D. Andere mögliche Vorgehensweisen
1. Änderung des WTO-Abkommens
2. Änderung des IWF-WTO-Übereinkommens
3. Änderung des IWF-Abkommens

A. Einleitung

Das Wort Wechselkursmanipulation hat in jüngster Zeit an Bedeutung gewonnen. Länder, die aufgrund rein nationaler Interessen ihre Wechselkurse am internationalen Devisenmarkt mit Hilfe von staatlichen Interventionen bewusst beeinflussen, sehen sich angesichts der internationalen wirtschaftlichen Auswirkungen in der Kritik der internationalen Gemeinschaft.
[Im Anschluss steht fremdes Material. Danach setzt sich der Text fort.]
/-- `BlockScale` (R87) over the active values of a block. -/
def blockScale (c : Nat) (vals : List FVal) : Nat :=
  if vals.any (fun v => v.isNan || v.isInf) then 0xFF
  else
    let big := vals.foldl (fun a v => if ltV a v.abs then v.abs else a) FVal.zero
    match big with
    | .fin _ m e _ =>
      if m = 0 then 0x7F
      else
        let emax : Int := if c = 3 then 6 else topBinade (fmtOf c)
        let x : Int := 127 + ((m.log2 : Int) + e) - emax
        let y := roundTrial c m (e + 127 - x)
        let x := if y then x + 1 else x
        if x < 0 then 0 else if 254 < x then 254 else x.toNat
    | _ => 0xFF
where
  /-- Whether `RoundToGrid` of m × 2^e exceeds Max (R87). -/
  roundTrial (c : Nat) (m : Nat) (e : Int) : Bool := (roundFin c 0 0 false m e false).fl &&& flOV != 0

/-- ln 2 × 2^320, truncated. -/
def ln2Fix : Nat := 1480553391661173448385607439722553250922680800745876974795605978609098082859138712941075737848984

/-- Σ y^i / i! for i from 0 in fixed point with 320 fraction bits: the terms still to add. -/
def expSeries : Nat → Nat → Nat → Nat → Nat
  | 0, _, _, _ => 0
  | fuel + 1, y, term, i => term + expSeries fuel y (term * y / 2 ^ 320 / (i + 1)) (i + 1)

/-- 2^a for a finite a (R200): exact for integers, otherwise 300 bits below the leading one and sticky. -/
def exp2V (n : Bool) (m : Nat) (e : Int) : FVal :=
  if m = 0 then .ofInt 1
  else if 14 ≤ (m.log2 : Int) + e then .fin false 1 (if n then -20000 else 20000) (e < 0 && m % 2 ^ (-e).toNat != 0)
  else if e ≥ 0 then .fin false 1 (if n then -((m <<< e.toNat : Nat) : Int) else (m <<< e.toNat : Nat)) false
  else
    let k := (-e).toNat
    let x : Int := if n then -(m : Int) else m
    let ip : Int := x / ((2 ^ k : Nat) : Int)
    let fp : Nat := (x % ((2 ^ k : Nat) : Int)).toNat
    if fp = 0 then .fin false 1 ip false
    else
      let y := (fp * ln2Fix) >>> k
      .fin false (expSeries 90 y (2 ^ 320) 0 >>> 20) (ip - 300) true

/-- Σ z^(2i+1) / (2i+1) in fixed point with 320 fraction bits: the terms still to add. -/
def atanhSeries : Nat → Nat → Nat → Nat → Nat
  | 0, _, _, _ => 0
  | fuel + 1, z2, zp, i => zp / (2 * i + 1) + atanhSeries fuel z2 (zp * z2 / 2 ^ 320) (i + 1)

/-- log2 of a positive finite value (R200): exact for powers of two, otherwise sticky with 300 fraction bits. -/
def log2V (m : Nat) (e : Int) : FVal :=
  let k := m.log2
  let ip : Int := (k : Int) + e
  if m = 2 ^ k then .ofInt ip
  else
    let num := (m - 2 ^ k) * 2 ^ 320
    let z := num / (m + 2 ^ k)
    let ln : Nat := 2 * atanhSeries 120 (z * z / 2 ^ 320) z 0
    let l2 : Nat := ln * 2 ^ 320 / (ln2Fix + 1)
    let t : Int := (ip * ((2 ^ 320 : Nat) : Int) + (l2 : Int)) / ((2 ^ 20 : Nat) : Int)
    if t < 0 then .fin true (-t - 1).toNat (-300) true else .fin false t.toNat (-300) true

/-- 1/a for a nonzero finite a (R200). -/
def rcpV (n : Bool) (m : Nat) (e : Int) : FVal :=
  let p := m.log2 + 200
  .fin n (2 ^ p / m) (-(p : Int) - e) (2 ^ p % m != 0)

/-- 1/√a for a positive finite a (R200). -/
def rsqrtV (m : Nat) (e : Int) : FVal :=
  let odd := e % 2 != 0
  let m : Nat := if odd then 2 * m else m
  let e : Int := if odd then e - 1 else e
  let p := m.log2 + 200
  let q := isqrt (2 ^ (2 * p) / m)
  .fin false q (-(p : Int) - e / 2) (q * q * m != 2 ^ (2 * p))

end Sys2Proof.Machine
end

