-- ==== Sys2Proof/Machine/Mem.lean ====
section
/-!
DEFINITION. Committed memory: byte keys (R239), the canonical byte list, key-ID tags (R44, R45, R64), poison (R46, R374)
and the L2 slices with their directory (R49-R53). A byte key is the 64-bit line name times 128 plus the byte's place.
-/
namespace Sys2Proof.Machine

/-- What an address that memory does not list reads as. The manual gives no power-on contents (log 2). -/
def unwritten : Byte := 0

/-- Read one byte of a sorted byte list. -/
def memRead : List Host.Cell → Nat → Byte
  | [], _ => unwritten
  | (a, b) :: t, k => if a = k then b else memRead t k

/-- Write one byte: the list stays sorted, and a byte equal to `unwritten` is not listed. -/
def memWrite : List Host.Cell → Nat → Byte → List Host.Cell
  | [], k, v => if v = unwritten then [] else [(k, v)]
  | (a, b) :: t, k, v =>
    if k < a then (if v = unwritten then (a, b) :: t else (k, v) :: (a, b) :: t)
    else if k = a then (if v = unwritten then t else (k, v) :: t)
    else (a, b) :: memWrite t k v

/-- The canonical form: addresses strictly rising above a bound, no entry equal to `unwritten`. -/
def memWfFrom (lo : Nat) : List Host.Cell → Bool
  | [] => true
  | (a, b) :: t => decide (lo ≤ a) && b != unwritten && memWfFrom (a + 1) t

/-- The canonical form of a byte list. -/
def Memory.wf (m : List Host.Cell) : Bool := memWfFrom 0 m

/-- Read n bytes from a key upward. -/
def memReadN (m : List Host.Cell) (k : Nat) : Nat → List Byte
  | 0 => []
  | n + 1 => memRead m k :: memReadN m (k + 1) n

/-- Write bytes from a key upward. -/
def memWriteN (m : List Host.Cell) (k : Nat) : List Byte → List Host.Cell
  | [] => m
  | b :: t => memWriteN (memWrite m k b) (k + 1) t

/-! ## The units -/

/-- The first core number of the die supervisor cells. -/
def firstSup : Nat := 49152

/-- Whether a core belongs to a die supervisor cell (R12). -/
def isSup (i : Nat) : Bool := firstSup ≤ i

/-- Package cell number, package cluster number and die of a core; a supervisor core has no cell or cluster. -/
def cellOf (i : Nat) : Nat := if isSup i then 12288 + (i - firstSup) / 4 else i / 4
def clusterOf (i : Nat) : Nat := if isSup i then 384 + (i - firstSup) / 4 else i / 128
def dieOf (i : Nat) : Nat := if isSup i then (i - firstSup) / 4 else i / 6144

def State.core (s : State) (i : Nat) : Core := s.cores.get i Core.reset
def State.setCore (s : State) (i : Nat) (c : Core) : State := { s with cores := s.cores.put i c }
def State.cell (s : State) (i : Nat) : Cell := s.cells.get i Cell.reset
def State.setCell (s : State) (i : Nat) (c : Cell) : State := { s with cells := s.cells.put i c }
def State.cluster (s : State) (i : Nat) : Cluster := s.clusters.get i Cluster.reset
def State.setCluster (s : State) (i : Nat) (c : Cluster) : State := { s with clusters := s.clusters.put i c }
def State.die (s : State) (i : Nat) : Die := s.dies.get i Die.reset
def State.setDie (s : State) (i : Nat) (d : Die) : State := { s with dies := s.dies.put i d }
def State.job (s : State) (k : Nat) : Job := s.jobs.get k Job.reset
def State.setJob (s : State) (k : Nat) (j : Job) : State := { s with jobs := s.jobs.put k j }

/-- The clusters of a die, its supervisor cell last. -/
def clustersOf (die : Nat) : List Nat := (List.range 48).map (48 * die + ·) ++ [384 + die]
/-- The die of a cluster. -/
def dieOfCluster (cl : Nat) : Nat := if 384 ≤ cl then cl - 384 else cl / 48
/-- The place of a cluster in its die's round robin. -/
def clusterPlace (cl : Nat) : Nat := if 384 ≤ cl then 48 else cl % 48

/-- Round robin: the first element that passes a test, from place p on and around. -/
def roundRobin (l : List Nat) (p : Nat) (f : Nat → Bool) : Option Nat := (l.drop p ++ l.take p).find? f

/-! ## Byte keys and line names -/

/-- Size of local HBM (R25). -/
def hbmSize : Nat := 2 ^ 40

/-- Byte key of host memory (R239). -/
def hostKey (hpa : Nat) : Nat := 2 ^ 69 + hpa
/-- Byte key of a byte at its owner, another package (R239). -/
def remoteKey (owner a : Nat) : Nat := 2 ^ 70 + owner * 2 ^ 52 + a
/-- Byte key of cell memory: die, cluster, cell of the package cell number c, byte b (R239). -/
def cellKey (c b : Nat) : Nat :=
  2 ^ 70 + 2 ^ 69 + c / 1536 * 2 ^ 29 + c / 32 % 48 * 2 ^ 23 + c % 32 * 2 ^ 18 + b

/-- The kinds of line of R239, by bits [63:62] of the name. -/
def lineKind (line : Nat) : Nat := line / 2 ^ 62 % 4
def isHbm (line : Nat) : Bool := lineKind line == 0
def isHost (line : Nat) : Bool := lineKind line == 1
def isRemote (line : Nat) : Bool := lineKind line == 2
def isCell (line : Nat) : Bool := lineKind line == 3
/-- Owner and address at the owner of a remote line. -/
def remoteOwner (line : Nat) : Nat := line / 2 ^ 45 % 2 ^ 10
def remoteAddr (line : Nat) : Nat := line % 2 ^ 45 * 128
/-- The package cell number of a cell-memory line. -/
def lineCell (line : Nat) : Nat := (line / 2 ^ 22 % 8 * 48 + line / 2 ^ 16 % 64) * 32 + line / 2 ^ 11 % 32
/-- The quad of a cell-memory line (R54). -/
def lineQuad (line : Nat) : Nat := line / 2 ^ 8 % 8

/-- `HomeSlice` (R50) of an HBM or host line: slice number 0-383 and set. -/
def homeSlice (line : Nat) : Nat × Nat :=
  let ln := line % 2 ^ 45
  let f := (ln % 2 ^ 15) ^^^ (ln / 2 ^ 15 % 2 ^ 15) ^^^ (ln / 2 ^ 30)
  let set := (ln % 2 ^ 12) ^^^ (ln / 2 ^ 12 % 2 ^ 12)
  (f % 8 * 48 + f / 8 * 48 / 4096, set)

/-- `HbmPlace` (R26): stack and pseudo-channel. -/
def hbmPlace (dpa : Nat) : Nat × Nat :=
  let pc := (dpa / 2 ^ 11 % 2 ^ 10) ^^^ (dpa / 2 ^ 21 % 2 ^ 10) ^^^ (dpa / 2 ^ 31 % 2 ^ 9)
  (pc / 64, pc % 64)

/-- `SigBits` (R240): the signature with a line entered. -/
def sigBit (line j : Nat) : Nat :=
  let x : BitVec 32 := BitVec.ofNat 32 line ^^^ BitVec.ofNat 32 (line >>> 32)
  512 * j + (hash32 x (BitVec.ofNat 32 (j + 1))).toNat % 512

/-- Enter a line into a signature (R240). -/
def sigAdd (g : Sig) (line : Nat) : Sig :=
  g ||| BitVec.ofNat 2048 (2 ^ sigBit line 0 + 2 ^ sigBit line 1 + 2 ^ sigBit line 2 + 2 ^ sigBit line 3)

/-- Whether two signatures meet (R241): a common bit in each of the four banks. -/
def sigMeets (a b : Sig) : Bool :=
  let x := (a &&& b).toNat
  x % 2 ^ 512 != 0 && x >>> 512 % 2 ^ 512 != 0 && x >>> 1024 % 2 ^ 512 != 0 && x >>> 1536 % 2 ^ 512 != 0

/-- The key stored under a key ID, zeros where none is. -/
def State.keyOf (s : State) (kid : Nat) : BitVec 512 := (s.keys.get kid (.free, 0)).2

/-- Read a committed line as one number. -/
def State.rawLine (s : State) (line : Nat) : Line := BitVec.ofNat 1024 (ofBytes (memReadN s.mem (line * 128) 128))

/-- Whether a line is poisoned (R46, R374). -/
def State.poisoned (s : State) (line : Nat) : Bool := s.poison.contains line

/-- Count one key-mismatch read, saturating (R45, R422). -/
def State.countMismatch (s : State) : State :=
  let n := fld s.svc.keymis 31 0
  { s with svc := { s.svc with keymis := BitVec.ofNat 64 (if n < 2 ^ 32 - 1 then n + 1 else n) } }

/-- The key ID a line was last written under; an unwritten line belongs to whoever reads it (log 2). -/
def State.writerOf (s : State) (line kid : Nat) : Nat := s.lineKey.get line kid

/-! ## The cache role of a cell (R56, R57, R59) -/

/-- The role code of a quad (R56). -/
def Cell.role (c : Cell) (quad : Nat) : Nat := c.roles.toNat >>> (2 * quad) % 4

/-- The number of quads of a cell that take lines in the cache role (R62): one that is to leave it takes none (R64). -/
def Cell.cacheQuads (c : Cell) : Nat :=
  ((List.range 8).filter fun q => c.roles.toNat / 4 ^ q % 4 == 1 && (c.change.find q).isNone).length

/-- The set of the cache role that a line belongs to (R57): ln is the line's name from its lowest bit on, for a line of cell memory and of
another package as for one of HBM (log 64). -/
def cacheSet (line : Nat) : Nat := (line % 32) ^^^ (line / 32 % 32)

/-- How many lines of a set the four cores of a cell hold. -/
def State.setLoad (s : State) (cell set : Nat) : Nat :=
  ([0, 1, 2, 3].map fun j =>
    let c := s.core (cell * 4 + j)
    let f (k : Option Chunk) : Nat := match k with
      | some k => (k.ulines.filter (·.set == set)).length
      | none => 0
    f c.run + f c.pend + (c.regs.slots.toList.map fun t => (t.lines.filter (·.set == set)).length).sum).foldl (· + ·) 0

/-- How many committed lines a set of a cell's cache role may hold beside the lines that replacement passes over (R57, R110). -/
def State.setRoom (s : State) (cell set : Nat) : Nat := 8 * (s.cell cell).cacheQuads - s.setLoad cell set

/-- Whether a tile slot of some core pins a line (R110). -/
def State.pinned (s : State) (line : Nat) : Bool :=
  s.cores.any fun p => p.2.regs.slots.toList.any fun t => t.lines.any (·.name == line)

/-! ## The L2 slices and their directory (R49-R53) -/

/-- The index of a slice's set in the map of L2 sets. -/
def l2Index (line : Nat) : Nat := (homeSlice line).1 * 4096 + (homeSlice line).2

/-- The way that holds a line, if any. -/
def State.l2Way (s : State) (line : Nat) : Option Way := (s.l2.get (l2Index line) []).find? (·.line == line)

/-- The package cluster number of a cell; a die supervisor cell, which lies in no cluster (R12), has the numbers after the
clusters' (log 52). -/
def cellCluster (c : Nat) : Nat := if c < 12288 then c / 32 else 384 + (c - 12288)

/-- Whether a directory entry names a cell as one that may hold the line (R51). -/
def Way.names (w : Way) (cell : Nat) : Bool := w.holder == some (.cell cell) || w.sharers.contains (cellCluster cell)

/-- Note a cluster among those whose cells hold clean copies (R51). -/
def Way.share (w : Way) (cl : Nat) : Way :=
  { w with sharers := if w.sharers.contains cl then w.sharers else cl :: w.sharers }

/-- A cell's cache role gives up its coherent copy of a line, which then has no place among the lines of its set (R51, R63). -/
def Cell.lose (c : Cell) (line : Nat) : Cell :=
  if c.cache.any (·.line == line) then
    { c with cache := c.cache.filter (·.line != line), recency := c.recency.map fun l => l.filter (· != line) }
  else c

/-- Take every cell's coherent copy of a line, as its directory entry names them (R51, R52). No chunk's data is touched. -/
def State.dropCopies (s : State) (w : Way) : State :=
  { s with cells := s.cells.map fun p => (p.1, if w.names p.1 then p.2.lose w.line else p.2) }

/-- What goes with a line that leaves L2: the cells' copies (R51), and the host's, which it is asked to drop unless it has
been asked already (R400). -/
def State.backInvalidate (s : State) (w : Way) : State :=
  let s := s.dropCopies w
  if w.host then
    { s with outs := if w.snooped then s.outs else s.outs ++ [.snoop w.line], snoops := w.line :: s.snoops }
  else s

/-- The ways that a predicate picks leave L2 (R43, R51). -/
def State.l2Drop (s : State) (gone : Way → Bool) : State :=
  let out := (s.l2.map fun p => p.2.filter gone).flatten
  let s := { s with l2 := s.l2.map fun p => (p.1, p.2.filter fun w => !gone w) }
  out.foldl State.backInvalidate s

/-- What a set of 16 ways keeps when one more line comes in front, and the line it gives up: the least recently used that no
tile slot pins (R49, R51, R110); where slots pin all the others, the least recently used of those (log 64). -/
def State.l2Victim (s : State) (l : List Way) : Option Way :=
  if l.length ≤ 16 then none
  else match l.tail.reverse.find? (fun w => !s.pinned w.line) with
    | some w => some w
    | none => l.getLast?

/-- Put a way in front of its set as the most recently used; where the set is full another line goes (R49, R51). -/
def State.l2Put (s : State) (w : Way) : State :=
  let i := l2Index w.line
  let l := w :: (s.l2.get i []).filter (·.line != w.line)
  match s.l2Victim l with
  | none => { s with l2 := s.l2.put i l }
  | some v => { s with l2 := s.l2.put i (l.filter (·.line != v.line)) }.backInvalidate v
Als „Währungskrieg“ wird die überspitzte Darstellung der kollidierenden Staateninteressen am internationalen Kapitalmarkt bezeichnet, was die hochpolitische Brisanz des Themas wiederspiegelt. Es kollidiert das national motivierte Wirtschaftsinteresse der Staaten, eine souveräne Währungspolitik zu betreiben, um möglichst hohen nationalen Reichtum und damit Wohlstand zu erreichen, mit dem Interesse der internationalen Gemeinschaft nach einer internationalen Geldwertstabilität und der Erhaltung des außenwirtschaftlichen Gleichgewichts, also einem internationalen Wohlstandszuwachs nach den Regeln des fairen Wettbewerbs. Das Thema Geld und Geldpolitik galt schon früher als eines der Kernelemente staatlicher Souveränität und wird von vielen Staaten auch heute noch als rein innerstaatliche Angelegenheit angesehen, hinter der eine stark nationale Motivation steht. Zu den nationalen währungspolitischen Zielen gehören Preisstabilität, Senkung von Transaktionskosten, hohe Wettbewerbsfähigkeit und eine hohe inländische Kaufkraft, aber auch ein außenwirtschaftliches Gleichgewicht und der Zugang zu internationalen Krediten.[1] Gerade zur Koordination dieser letzt genannten Wirtschaftsinteressen ist eine internationale Zusammenarbeit unumgänglich, die darauf abzielt, die Geldwertstabilität und das außenwirtschaftliche Gleichgewicht zu erhalten, indem ein geordnetes und stabiles Wechselkurssystem etabliert wird. Im Folgenden soll eine kurze Einführung in das internationale Währungssystem und die internationale Währungsordnung gegeben werden, um dann am Beispiel des Staates China die aktuelle Problematik aufzuzeigen und eine Verletzung von internationalem Recht durch die nationale Währungspolitik zu prüfen. Insbesondere kommen hier das Übereinkommen über den Internationalen Währungsfond und das Recht der Welthandelsorganisation in Betracht.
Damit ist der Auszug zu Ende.